Intro to Optical Computing

Moore’s Law

There has been exponential growth in the capabilities of computers over the last few decades. This growth obeys Moore’s law, which states that the number of transistors in an integrated circuit will double every two years while the cost of computers will lower. This enables a majority of the modern technologies that we enjoy today. For instance, mainstream computer chips are solely based on electronic components like transistors, and the number of transistors per chip continues to double nearly every two years. To keep up with this increase and to improve the performance of the computer chip at manageable power efficiency, miniaturizing the electronic components on the chip, including the transistors, is both critical and inevitable. Although engineers have been doing a remarkable job in this regard by shrinking the transistor from cm size to nm size, it’s important to realize that, eventually, fundamental limitations will prevent the progression of such devices. For instance, when the size of an electronic component is approaching atomic level, quantum effects will cause instability in its functionality. Scientific and engineering communities have been considering alternative paradigms to electronic computers for a long time. One option that has been drawing a lot of attention recently is optical computing — this is when you perform computation using light (photons) instead of electrical current (electrons).

While optical computing is an emerging technology, optics has been used in information technology for quite some time now, specifically the use of light for information transportation.
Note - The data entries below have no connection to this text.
-- ==== Sys2Proof/Certificates/Slice0/Obligations.lean ====
section
/-! DEFINITION. The statements about the block: what each command does, under hypotheses on the state and the operands alone,
and what every step keeps. -/

open Sys2Proof Sys2Proof.Machine

/-- A step performs the front command. -/
def Obligations.FrontCommand : Prop :=
  ∀ (c : Instr) (s : State) (rest : List Instr), s.pending = c :: rest → step s = exec c { s with pending := rest }

/-- An idle step (log entry 4: the model's choice). -/
def Obligations.IdleTick : Prop :=
  ∀ s : State, s.pending = [] → s.fld.steer = 0 → step s = .next { s with
    now := s.now + 1, tclk := s.tclk + 1
    fld := { s.fld with ppsDue := s.fld.ppsDue || decide ((s.tclk.toNat + 1) % 1000000000 = 0) } }

/-- Every step goes on. -/
def Obligations.EveryStepGoesOn : Prop :=
  ∀ s : State, Safety.goesOn s ∧ ∀ t, step s = .next t →
    t.pending = s.pending.tail ∧ (t.now = s.now ∨ t.now = s.now + 1) ∧ s.free ≤ t.free ∧ s.out <:+ t.out

/-- The canonical form of the memories is kept. -/
def Obligations.MemoriesCanonical : Prop :=
  ∀ s t : State, Safety.memoriesWf s = true → step s = .next t → Safety.memoriesWf t = true

/-- The memories at reset. That an unlisted byte reads as zero is the model's choice (log entry 5). -/
def Obligations.ResetMemories : Prop :=
  Safety.memoriesWf State.reset = true ∧ State.reset.seamMem = [] ∧ State.reset.binMem = [] ∧ State.reset.storeMem = []
    ∧ State.reset.stockMem = [] ∧ State.reset.lsMem = [] ∧ State.reset.tlyMem = [] ∧ State.reset.bufMem = [] ∧ State.reset.slotMem = []

/-- Reading a line after a write. -/
def Obligations.LineReadAfterWrite : Prop :=
  ∀ (s : State) (l m : LineId) (bs : List Byte), m.kind = l.kind → bs.length = 64 →
    (l.kind < 5 ∨ (l.kind = 6 ∧ l.inst = 8 ∧ m.inst = 8)) →
    (∃ p ∈ storeParts l.kind l.inst, p.1 ≤ l.line ∧ l.line < p.1 + p.2) →
    (∃ p ∈ storeParts m.kind m.inst, p.1 ≤ m.line ∧ m.line < p.1 + p.2) →
    (l.kind = 4 → l.line < 1024 ∧ m.line < 1024) →
    idRead (idWrite l bs s) l = bs ∧ (m ≠ l → idRead (idWrite l bs s) m = idRead s m)

/-- R41: the two views never alias; each byte of an enabled seam has exactly one DPA, in the view its block is assigned to. The
windows are 0, the striped view, and 1, the seam-linear view, of Table 2-3. -/
def Obligations.OneDpaPerSeamByte : Prop :=
  ∀ (s : State) (n off : Nat), s.seamPresent n = true → off < 0x20000000 →
    let w := if bit (off / 0x4000000) s.chr.stripeMask then 0 else 1
    rawDecode s (seamDpa s n off) = some (w, .ok (.seam n off))
      ∧ ∀ dpa v, rawDecode s dpa = some (v, .ok (.seam n off)) → dpa = seamDpa s n off ∧ v = w

/-- R44: a slice's addresses, each byte of the bin at one DPA only. A byte of the bin is numbered through the slices in order. -/
def Obligations.BinSlices : Prop :=
  ∀ (s : State) (col off : Nat), col < 64 → off < 0x1000000 →
    rawDecode s (0x10000000000 + col * 0x1000000 + off) = some (2, .ok (.bin (col * 0x1000000 + off)))
      ∧ ∀ dpa w, rawDecode s dpa = some (w, .ok (.bin (col * 0x1000000 + off))) → dpa = 0x10000000000 + col * 0x1000000 + off

/-- R42: the decode of an offset in the striped window, in the rule's own steps; two granules never meet (R41). -/
def Obligations.StripedView : Prop :=
  ∀ (s : State) (a : Nat), a < 0x6000000000 →
    let e := (List.range 12).filter s.layerOn
    let b := (List.range 8).filter (fun j => bit j s.chr.stripeMask)
    let g := a / 4096
    let q := g / 64
    let r := q / e.length
    (64 * e.length * b.length * 0x4000000 ≤ a → rawDecode s a = some (0, .error 0))
    ∧ (a < 64 * e.length * b.length * 0x4000000 → ∃ k blk, e[q % e.length]? = some k ∧ b[r / 16384]? = some blk
        ∧ rawDecode s a = some (0, .ok (.seam (64 * k + g % 64) (blk * 0x4000000 + r % 16384 * 4096 + a % 4096))))

/-- R403: GAL_DROOP over a run of readings after a re-arm: the lowest of them, with the time of the first that was so low. -/
def Obligations.DroopRecord : Prop :=
  (∀ (s : State) (g mv : Nat), g < 32 → ∀ i ∈ [Instr.droopTrip g mv, Instr.droopRecover g mv], ∃ t, exec i s = .next t
      ∧ (t.gal g).vmin = min mv (s.gal g).vmin ∧ (t.gal g).droopTs = (if mv < (s.gal g).vmin then s.tclk else (s.gal g).droopTs)
      ∧ ∀ h, h ≠ g → t.gal h = s.gal h)
  ∧ (∀ (s : State) (r : Requester) (g : Nat), g < 32 → reachesRegs r = true →
      ∃ t, exec (.droopRearm r g) s = .next t ∧ (t.gal g).vmin = 0x3FF ∧ (t.gal g).droopTs = 0)
  ∧ (∀ (s : State) (g n : Nat), ∃ u, exec (.rampLimitTrip g n) s = .next u
      ∧ ∀ h, (u.gal h).vmin = (s.gal h).vmin ∧ (u.gal h).droopTs = (s.gal h).droopTs)

/-- The duty tokens (R31 to R34, R172): what the tally's token instructions and a revocation do. -/
def Obligations.DutyTokens : Prop :=
  (∀ (s : State) (c rd rs1 : Nat), s.tallyRuns c = true →
    let h := hewerFor s c ((tget s c rs1).toNat % 2)
    let layer := layerOf c
    let col := colOf c h
    let t := s.tok col
    (s.holds layer col = true → exec (.tokAcq c rd rs1) s = .next (tset c rd 1 s))
    ∧ (s.holds layer col = false → t.holders.length < s.tokLimit →
        (s.tokAdjacency = true → ∀ k ∈ t.holders, k + 1 ≠ layer ∧ layer + 1 ≠ k) →
        exec (.tokAcq c rd rs1) s = .next (tset c rd 1
          (s.setTok col { holders := t.holders ++ [layer], revoked := setDel layer t.revoked })))
    ∧ (s.holds layer col = false →
        (s.tokLimit ≤ t.holders.length ∨ s.tokAdjacency = true ∧ ∃ k ∈ t.holders, k + 1 = layer ∨ layer + 1 = k) →
        exec (.tokAcq c rd rs1) s = .next (tset c rd 0 s))
    ∧ exec (.tokRel c rs1) s
        = .next (s.setTok col { holders := t.holders.filter (fun k => k ≠ layer), revoked := t.revoked }))
  ∧ (∀ (s : State) (c rd rs1 : Nat), s.tallyRuns c = true →
      exec (.tokStat c rd rs1) s
        = .next (tset c rd (BitVec.ofNat 64 (tokWord s (colOf c ((tget s c rs1).toNat % 2)))) s))
  ∧ (∀ (s : State) (c rd : Nat), s.tallyRuns c = true →
      exec (.crewStat c rd) s = .next (tset c rd (BitVec.ofNat 64 (crewWord s c)) s))
  ∧ (∀ (s : State) (col : Nat), col < 64 → (s.tok col).holders.length ≤ s.tokLimit + 4 →
      ∃ t, exec (.tokenRevoke col) s = .next t ∧ (t.tok col).holders = (s.tok col).holders.take s.tokLimit)
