@[simp] theorem doMerge_keeps {r0 : State} (m : Merge) {s : State} (hK : Keeps r0 s) :
    Keeps r0 (doMerge m s).1 := by
  unfold doMerge
  repeat' (first
    | (simp (maxDischargeDepth := 30) [*]; done)
    | (simp +contextual (maxDischargeDepth := 30) [*]; done)
    | (refine keeps_foldl _ _ _ (fun s a h => ?_) ?_)
    | (refine keeps_foldl_fst _ _ _ (fun s a h => ?_) ?_)
    | (refine keeps_foldl_snd _ _ _ (fun s a h => ?_) ?_)
    | (extract_lets +onlyGivenNames x
       first
         | (have hx : Keeps r0 x := by (first | (simp (maxDischargeDepth := 30) [x, *]; done) | (simp +contextual (maxDischargeDepth := 30) [x, *]; done) | ((try unfold x); (try dsimp only); (repeat' split) <;> simp (maxDischargeDepth := 30) [*]; done))
            clear_value x)
         | (have hx : Keeps r0 x.2 := by (first | (simp (maxDischargeDepth := 30) [x, *]; done) | (simp +contextual (maxDischargeDepth := 30) [x, *]; done) | ((try unfold x); (try dsimp only); (repeat' split) <;> simp (maxDischargeDepth := 30) [*]; done))
            clear_value x)
         | (have hx : Keeps r0 x.1 := by (first | (simp (maxDischargeDepth := 30) [x, *]; done) | (simp +contextual (maxDischargeDepth := 30) [x, *]; done) | ((try unfold x); (try dsimp only); (repeat' split) <;> simp (maxDischargeDepth := 30) [*]; done))
            clear_value x)
         | clear_value x)
    | (split <;> (try (rename_i e
                       first
                         | have k := keeps_of_snd (r := r0) e (by clear e; simp (maxDischargeDepth := 30) [*]; done)
                         | have k := keeps_of_fst (r := r0) e (by clear e; simp (maxDischargeDepth := 30) [*]; done)
                         | have k := keeps_of_opt (r := r0) e (by clear e; simp (maxDischargeDepth := 30) [*]; done)))))

@[simp] theorem hostMerge_keeps {r0 : State} (m : Merge) {s : State} (hK : Keeps r0 s) :
    Keeps r0 (hostMerge m s) := by
  unfold hostMerge
  dsimp only
  (repeat' split) <;> simp (maxDischargeDepth := 30) [*]

@[simp] theorem hostRefill_keeps {r0 : State} (col : Nat) (y1 : Nat) {s : State} (hK : Keeps r0 s) :
    Keeps r0 (hostRefill col y1 s) := by
  induction y1 generalizing s with
  | zero =>
    unfold hostRefill
    (repeat' split) <;> simp (maxDischargeDepth := 30) [*]
  | succ n ih =>
    unfold hostRefill
    repeat' (first
      | (simp (maxDischargeDepth := 30) [*]; done)
      | (simp +contextual (maxDischargeDepth := 30) [*]; done)
      | (refine keeps_foldl _ _ _ (fun s a h => ?_) ?_)
      | (refine keeps_foldl_fst _ _ _ (fun s a h => ?_) ?_)
      | (refine keeps_foldl_snd _ _ _ (fun s a h => ?_) ?_)
      | (extract_lets +onlyGivenNames x
         first
           | (have hx : Keeps r0 x := by (first | (simp (maxDischargeDepth := 30) [x, *]; done) | (simp +contextual (maxDischargeDepth := 30) [x, *]; done) | ((try unfold x); (try dsimp only); (repeat' split) <;> simp (maxDischargeDepth := 30) [*]; done))
              clear_value x)
           | (have hx : Keeps r0 x.2 := by (first | (simp (maxDischargeDepth := 30) [x, *]; done) | (simp +contextual (maxDischargeDepth := 30) [x, *]; done) | ((try unfold x); (try dsimp only); (repeat' split) <;> simp (maxDischargeDepth := 30) [*]; done))
              clear_value x)
           | (have hx : Keeps r0 x.1 := by (first | (simp (maxDischargeDepth := 30) [x, *]; done) | (simp +contextual (maxDischargeDepth := 30) [x, *]; done) | ((try unfold x); (try dsimp only); (repeat' split) <;> simp (maxDischargeDepth := 30) [*]; done))
              clear_value x)
           | clear_value x)
      | (split <;> (try (rename_i e
                         first
                           | have k := keeps_of_snd (r := r0) e (by clear e; simp (maxDischargeDepth := 30) [*]; done)
                           | have k := keeps_of_fst (r := r0) e (by clear e; simp (maxDischargeDepth := 30) [*]; done)
                           | have k := keeps_of_opt (r := r0) e (by clear e; simp (maxDischargeDepth := 30) [*]; done)))))
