@[simp] theorem tallyLoad_keeps {r0 : State} (c reg size : Nat) (signed : Bool) (addr : Dword) (dpa : Nat) {s : State} (hK : Keeps r0 s) :
    Keeps r0 (tallyLoad c reg size signed addr dpa s) := by
  unfold tallyLoad
  repeat' (first
    | (simp (maxDischargeDepth := 30) [*]; done)
    | (simp +contextual (maxDischargeDepth := 30) [*]; done)
    | (refine keeps_foldl _ _ _ (fun s a h => ?_) ?_)
    | (refine keeps_foldl_fst _ _ _ (fun s a h => ?_) ?_)
    | (refine keeps_foldl_snd _ _ _ (fun s a h => ?_) ?_)
    | (extract_lets +onlyGivenNames x
       first
         | (have hx : Keeps r0 x := by (first | (simp (maxDischargeDepth := 30) [x, *]; done) | (simp +contextual (maxDischargeDepth := 30) [x, *]; done) | ((try unfold x); (try dsimp only); (repeat' split) <;> simp (maxDischargeDepth := 30) [*]; done))
            clear_value x)
         | (have hx : Keeps r0 x.2 := by (first | (simp (maxDischargeDepth := 30) [x, *]; done) | (simp +contextual (maxDischargeDepth := 30) [x, *]; done) | ((try unfold x); (try dsimp only); (repeat' split) <;> simp (maxDischargeDepth := 30) [*]; done))
            clear_value x)
         | (have hx : Keeps r0 x.1 := by (first | (simp (maxDischargeDepth := 30) [x, *]; done) | (simp +contextual (maxDischargeDepth := 30) [x, *]; done) | ((try unfold x); (try dsimp only); (repeat' split) <;> simp (maxDischargeDepth := 30) [*]; done))
            clear_value x)
         | clear_value x)
    | (split <;> (try (rename_i e
                       first
                         | have k := keeps_of_snd (r := r0) e (by clear e; simp (maxDischargeDepth := 30) [*]; done)
                         | have k := keeps_of_fst (r := r0) e (by clear e; simp (maxDischargeDepth := 30) [*]; done)
                         | have k := keeps_of_opt (r := r0) e (by clear e; simp (maxDischargeDepth := 30) [*]; done)))))

@[simp] theorem tallyStore_keeps {r0 : State} (c reg size : Nat) (addr : Dword) (dpa : Nat) {s : State} (hK : Keeps r0 s) :
    Keeps r0 (tallyStore c reg size addr dpa s) := by
  unfold tallyStore
  repeat' (first
    | (simp (maxDischargeDepth := 30) [*]; done)
    | (simp +contextual (maxDischargeDepth := 30) [*]; done)
    | (refine keeps_foldl _ _ _ (fun s a h => ?_) ?_)
    | (refine keeps_foldl_fst _ _ _ (fun s a h => ?_) ?_)
    | (refine keeps_foldl_snd _ _ _ (fun s a h => ?_) ?_)
    | (extract_lets +onlyGivenNames x
       first
         | (have hx : Keeps r0 x := by (first | (simp (maxDischargeDepth := 30) [x, *]; done) | (simp +contextual (maxDischargeDepth := 30) [x, *]; done) | ((try unfold x); (try dsimp only); (repeat' split) <;> simp (maxDischargeDepth := 30) [*]; done))
            clear_value x)
         | (have hx : Keeps r0 x.2 := by (first | (simp (maxDischargeDepth := 30) [x, *]; done) | (simp +contextual (maxDischargeDepth := 30) [x, *]; done) | ((try unfold x); (try dsimp only); (repeat' split) <;> simp (maxDischargeDepth := 30) [*]; done))
            clear_value x)
         | (have hx : Keeps r0 x.1 := by (first | (simp (maxDischargeDepth := 30) [x, *]; done) | (simp +contextual (maxDischargeDepth := 30) [x, *]; done) | ((try unfold x); (try dsimp only); (repeat' split) <;> simp (maxDischargeDepth := 30) [*]; done))
            clear_value x)
         | clear_value x)
    | (split <;> (try (rename_i e
                       first
                         | have k := keeps_of_snd (r := r0) e (by clear e; simp (maxDischargeDepth := 30) [*]; done)
                         | have k := keeps_of_fst (r := r0) e (by clear e; simp (maxDischargeDepth := 30) [*]; done)
                         | have k := keeps_of_opt (r := r0) e (by clear e; simp (maxDischargeDepth := 30) [*]; done)))))

@[simp] theorem tallyOwn_keeps {r0 : State} (c : Nat) (store : Bool) (addr : Dword) (size reg : Nat) (signed : Bool) {s : State} (hK : Keeps r0 s) :
    Keeps r0 (tallyOwn c store addr size reg signed s) := by
  unfold tallyOwn
  repeat' (first
    | (simp (maxDischargeDepth := 30) [*]; done)
    | (simp +contextual (maxDischargeDepth := 30) [*]; done)
    | (refine keeps_foldl _ _ _ (fun s a h => ?_) ?_)
    | (refine keeps_foldl_fst _ _ _ (fun s a h => ?_) ?_)
    | (refine keeps_foldl_snd _ _ _ (fun s a h => ?_) ?_)
    | (extract_lets +onlyGivenNames x
       first
         | (have hx : Keeps r0 x := by (first | (simp (maxDischargeDepth := 30) [x, *]; done) | (simp +contextual (maxDischargeDepth := 30) [x, *]; done) | ((try unfold x); (try dsimp only); (repeat' split) <;> simp (maxDischargeDepth := 30) [*]; done))
            clear_value x)
         | (have hx : Keeps r0 x.2 := by (first | (simp (maxDischargeDepth := 30) [x, *]; done) | (simp +contextual (maxDischargeDepth := 30) [x, *]; done) | ((try unfold x); (try dsimp only); (repeat' split) <;> simp (maxDischargeDepth := 30) [*]; done))
            clear_value x)
         | (have hx : Keeps r0 x.1 := by (first | (simp (maxDischargeDepth := 30) [x, *]; done) | (simp +contextual (maxDischargeDepth := 30) [x, *]; done) | ((try unfold x); (try dsimp only); (repeat' split) <;> simp (maxDischargeDepth := 30) [*]; done))
            clear_value x)
         | clear_value x)
    | (split <;> (try (rename_i e
                       first
                         | have k := keeps_of_snd (r := r0) e (by clear e; simp (maxDischargeDepth := 30) [*]; done)
                         | have k := keeps_of_fst (r := r0) e (by clear e; simp (maxDischargeDepth := 30) [*]; done)
                         | have k := keeps_of_opt (r := r0) e (by clear e; simp (maxDischargeDepth := 30) [*]; done)))))

@[simp] theorem execTallyDpaAccess_keeps {r0 : State} (c : Nat) (store : Bool) (addr : Dword) (size : Nat) (reg : Nat × Bool) {s : State} (hK : Keeps r0 s) :
    KeepsRes r0 (execTallyDpaAccess c store addr size reg s) := by
  unfold execTallyDpaAccess
  repeat' (first
    | (simp (maxDischargeDepth := 30) [*]; done)
    | (simp +contextual (maxDischargeDepth := 30) [*]; done)
    | (refine keeps_foldl _ _ _ (fun s a h => ?_) ?_)
    | (refine keeps_foldl_fst _ _ _ (fun s a h => ?_) ?_)
    | (refine keeps_foldl_snd _ _ _ (fun s a h => ?_) ?_)
    | (extract_lets +onlyGivenNames x
       first
         | (have hx : Keeps r0 x := by (first | (simp (maxDischargeDepth := 30) [x, *]; done) | (simp +contextual (maxDischargeDepth := 30) [x, *]; done) | ((try unfold x); (try dsimp only); (repeat' split) <;> simp (maxDischargeDepth := 30) [*]; done))
            clear_value x)
         | (have hx : Keeps r0 x.2 := by (first | (simp (maxDischargeDepth := 30) [x, *]; done) | (simp +contextual (maxDischargeDepth := 30) [x, *]; done) | ((try unfold x); (try dsimp only); (repeat' split) <;> simp (maxDischargeDepth := 30) [*]; done))
            clear_value x)
         | (have hx : Keeps r0 x.1 := by (first | (simp (maxDischargeDepth := 30) [x, *]; done) | (simp +contextual (maxDischargeDepth := 30) [x, *]; done) | ((try unfold x); (try dsimp only); (repeat' split) <;> simp (maxDischargeDepth := 30) [*]; done))
            clear_value x)
         | clear_value x)
    | (split <;> (try (rename_i e
                       first
                         | have k := keeps_of_snd (r := r0) e (by clear e; simp (maxDischargeDepth := 30) [*]; done)
                         | have k := keeps_of_fst (r := r0) e (by clear e; simp (maxDischargeDepth := 30) [*]; done)
                         | have k := keeps_of_opt (r := r0) e (by clear e; simp (maxDischargeDepth := 30) [*]; done)))))

end Sys2Proof.Machine
end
Optical fibers with extremely low loss can carry information over long distances at the speed of light. Fiber optical network devices are commonly used in data centers and even regular households. However, using light for computation is still in its infancy in terms of commercialization.

Mathematical Computation in Optics

It’s well known that certain optical processes correspond to mathematical computations. As an example, let’s consider the diffraction of light. As light passes through a diffractive medium, it’s essentially performing a Fourier transformation integral (a concept we’ll explore in more detail in an upcoming blog post). However, it might not be immediately clear whether an optical system can perform general-purpose mathematical computation like the computers we have today. Currently, optical computing comes in many different flavors. It has been proven that it’s possible to perform simple arithmetics, matrix multiplication, integral and differentiation, and so on using different mechanisms. Generally speaking, analog computation can happen in the diffraction, scattering, or propagation of light in a specifically designed system.

 An image showing the simulated field distribution in a MZI model.
An integrated MZI network model.

Left: Simulations of the field distribution in a free space Mach–Zehnder interferometer (MZI). Right: An integrated MZI network.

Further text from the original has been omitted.